Numerous uncertainties are inherent in estimating quantities of natural gas, NGL and oil reserves. The process of estimating natural gas, NGL and oil reserves is complex, requiring significant decisions and assumptions in the evaluation of available geological, engineering and economic data for each reservoir, including assumptions regarding future natural gas, NGL and oil prices, subsurface characterization, production levels and operating and development costs. For example, our estimates of our reserves at SEC Pricing are based on the unweighted first-day-of-the-month arithmetic average commodity prices over the prior 12 months in accordance with SEC guidelines. Future prices received for production and costs may vary, perhaps significantly, from the prices and costs assumed for purposes of those estimates. Sustained lower natural gas, NGL and oil prices will cause the 12-month unweighted arithmetic average of the first-of-the-day price for each of the 12 months preceding to decrease over time as the lower natural gas, NGL and oil prices are reflected in the average price, which may result in the estimated quantities and present values of our reserves being reduced. To the extent that natural gas, NGL and oil prices become depressed or decline materially from current levels, such conditions could render uneconomic a portion of our proved natural gas, NGL and oil reserves, and we may be required to write down our proved reserves.
Furthermore, SEC rules require that, subject to limited exceptions, PUD reserves may only be recorded if they relate to wells scheduled to be drilled within five years after the date of booking. This rule may limit our potential to record additional PUD reserves as we pursue our drilling program. To the extent that natural gas, NGL and oil prices become depressed or decline materially from current levels, such condition could render uneconomic a number of our identified drilling locations, and we may be required to write down our PUD reserves if we do not drill those wells within the required five-year time frame or choose not to develop those wells at all.
As a result, estimated quantities of natural gas, NGL and oil reserves and projections of future production rates and the timing of development expenditures may prove to be inaccurate. Over time, we may make material changes to our reserves estimates. Any significant variance in our assumptions and actual results could greatly affect our estimates of reserves, the economically recoverable quantities of natural gas, NGL and oil attributable to any particular group of properties, the classifications of reserves based on risk of non-recovery and estimates of future net cash flows.
The present value of future net revenues from our proved natural gas, NGL and oil reserves, or PV-10, will not necessarily be the same as the current market value of our estimated proved natural gas, NGL and oil reserves.
You should not assume that the present value of future net revenues from our proved reserves is the current market value of our estimated natural gas, NGL and oil reserves. We currently base the estimated discounted future net revenues from our proved reserves on the 12-month unweighted arithmetic average of the first-day-of-the-month price for the preceding 12 months. Actual future net revenues from our natural gas, NGL and oil reserves will be affected by factors such as:
•
actual prices we receive for natural gas, NGL and oil;
•
actual cost of development and production expenditures;
•
the amount and timing of actual production;
•
transportation and processing; and
•
changes in governmental regulations or taxation.

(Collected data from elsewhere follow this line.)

-- ==== Sys2Proof/Config.lean ====
section
/-! DEFINITION. What the spec leaves open: the OPEN parameters of R7 and section "OPEN parameters" of
92_eei_decisions.md, and the free values. A constant without a body has no value a proof can see. -/

namespace Sys2Proof

/-- The number of the 256-byte page the platform puts the window at. OPEN: `BASE` is a multiple of 256 and
nothing else is known of it (R50, U16; log 8). -/
opaque Config.basePage : Nat

/-- `BASE`, the host byte address of the window (R50). -/
def Config.base : Nat := 256 * Config.basePage

/-- The word a host read of BUF returns while the engine is busy: one free draw for each number of the
draw (R60, U1; log 6). -/
opaque Config.freeWord : Nat → Word

/-- The values of the OPEN parameter `SQRT_ROOT_CHOICE` (R175, D24, U8). -/
inductive RootChoice where
  /-- the root the loop of R175 gives -/
  | exact
  /-- either of the two roots, at the unit's choice -/
  | either
  deriving DecidableEq, Repr

/-- The parameter's value in this machine: the spec's default (D24). DESIGN CHOICE, log 3. -/
def Config.sqrtRootChoice : RootChoice := .exact

/-- Under `either`, whether the unit returns the negation of the loop's root, for each operand: a free bit
(U8; log 3). -/
opaque Config.negatesRoot : Elem → Bool

end Sys2Proof
end

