-- ==== Sys2Proof/Machine/State.lean ====
section
/-! DEFINITION. The state of the unit (R38), the events of the world around it, the reasons a step stops,
and the state after reset. -/

namespace Sys2Proof.Machine

/-- BUF as a list of (index, byte) pairs (R26; log 15): indices rising, below 64, and no byte equal to
0x00, which is what an unlisted index reads as, the reset contents of R38. -/
abbrev Memory := List Host.Cell

/-- One transition of the world around the unit. A host access carries its width in bits and its offset in
the window, `address - BASE` (R50, R52; log 4, 8). -/
inductive Event where
  /-- the engine's turn (R20) -/
  | engine
  /-- a host read -/
  | read (width : Nat) (off : BitVec 8)
  /-- a host write of a word -/
  | write (width : Nat) (off : BitVec 8) (data : Word)
  /-- the platform's reset input (R270) -/
  | hardReset
  deriving DecidableEq, Repr

/-- The machine's state. -/
structure State where
  /-- E0-E15 (R21) -/
  regs : Vector Elem 16
  /-- VALID[15:0] (R21) -/
  valid : BitVec 16
  /-- the choice flag C (R25) -/
  c : Bool
  /-- BUF (R26) -/
  buf : Memory
  /-- BUSY (R27) -/
  busy : Bool
  /-- PEND (R27) -/
  pend : Word
  /-- LASTCMD (R27) -/
  lastCmd : Word
  /-- ERR (R28) -/
  err : Bool
  /-- ERRCODE (R28) -/
  errCode : BitVec 4
  /-- the events still to happen, the next one first; the model's own (log 4) -/
  script : List Event
  /-- the words returned to host reads, newest first; the model's own (log 5) -/
  replies : List Word
  /-- how many free words have been drawn; the model's own (log 6) -/
  draws : Nat
  deriving DecidableEq, Repr

/-- Why the machine stops with a fault. -/
inductive Fault where
  /-- Raised by `step` when the next event is a host access the window refuses: a width other than 32 bits
  or an offset that is not a multiple of 4. "A model must give a refused access no step" (R53, U3). Safe:
  the machine stops where the hardware goes on (log 7). -/
  | stuckAtRefusedAccess
  deriving DecidableEq, Repr

/-- Why the machine refuses a command. -/
inductive Refusal where
  /-- Raised by `exec` for a command that has no meaning yet. No arm does. Safe. -/
  | notModelled (mnemonic : String)
  deriving DecidableEq, Repr

/-- The state after reset (R38, R270). The three fields of the model's own are empty (log 4, 5, 6). -/
def State.reset : State where
  regs := Vector.replicate 16 ⟨0, 0, 0, 0⟩
  valid := 0
  c := false
  buf := []
  busy := false
  pend := 0
  lastCmd := 0
  err := false
  errCode := 0
  script := []
  replies := []
  draws := 0

end Sys2Proof.Machine
end

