-- ==== Sys2Proof/Machine/Dispatch.lean ====
section
/-! DEFINITION. One arm for each command. -/

namespace Sys2Proof.Machine

def exec (i : Instr) (s : State) : Host.Outcome State Fault Refusal :=
  match i with
  | .nop => Sys2Proof.Machine.execNop s
  | .add d a b => Sys2Proof.Machine.execAdd d a b s
  | .sub d a b => Sys2Proof.Machine.execSub d a b s
  | .neg d a => Sys2Proof.Machine.execNeg d a s
  | .dbl d a => Sys2Proof.Machine.execDbl d a s
  | .mul d a b => Sys2Proof.Machine.execMul d a b s
  | .sqr d a => Sys2Proof.Machine.execSqr d a s
  | .eq a b => Sys2Proof.Machine.execEq a b s
  | .iszero a => Sys2Proof.Machine.execIszero a s
  | .ishigh a => Sys2Proof.Machine.execIshigh a s
  | .csel d a b => Sys2Proof.Machine.execCsel d a b s
  | .setc imm => Sys2Proof.Machine.execSetc imm s
  | .mov d a => Sys2Proof.Machine.execMov d a s
  | .clr d => Sys2Proof.Machine.execClr d s
  | .ldc d imm => Sys2Proof.Machine.execLdc d imm s
  | .pow d a => Sys2Proof.Machine.execPow d a s
  | .powvt d a => Sys2Proof.Machine.execPowvt d a s
  | .invert d a => Sys2Proof.Machine.execInvert d a s
  | .sqrt d a => Sys2Proof.Machine.execSqrt d a s
  | .shr1 d a => Sys2Proof.Machine.execShr1 d a s
  | .fromle d => Sys2Proof.Machine.execFromle d s
  | .frombe d => Sys2Proof.Machine.execFrombe d s
  | .tole a => Sys2Proof.Machine.execTole a s
  | .tobe a => Sys2Proof.Machine.execTobe a s
  | .hexdec d imm => Sys2Proof.Machine.execHexdec d imm s
  | .hexenc a imm => Sys2Proof.Machine.execHexenc a imm s
  | .wide512 d => Sys2Proof.Machine.execWide512 d s
  | .wide384 d => Sys2Proof.Machine.execWide384 d s
  | .okm d => Sys2Proof.Machine.execOkm d s
  | .fromu64 d => Sys2Proof.Machine.execFromu64 d s
  | .fromu32 d => Sys2Proof.Machine.execFromu32 d s

end Sys2Proof.Machine
end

The timing of both our production and our incurrence of expenses in connection with the development and production of our natural gas, NGL and oil properties will affect the timing and amount of actual future net revenues from proved reserves, and thus their actual present value. In addition, the 10% discount factor we use when calculating discounted future net revenues may not be the most appropriate discount factor based on interest rates in effect from time to time and risks associated with us or the natural gas, NGL and oil industry in general. Actual future prices and costs may differ materially from those used in the present value estimate.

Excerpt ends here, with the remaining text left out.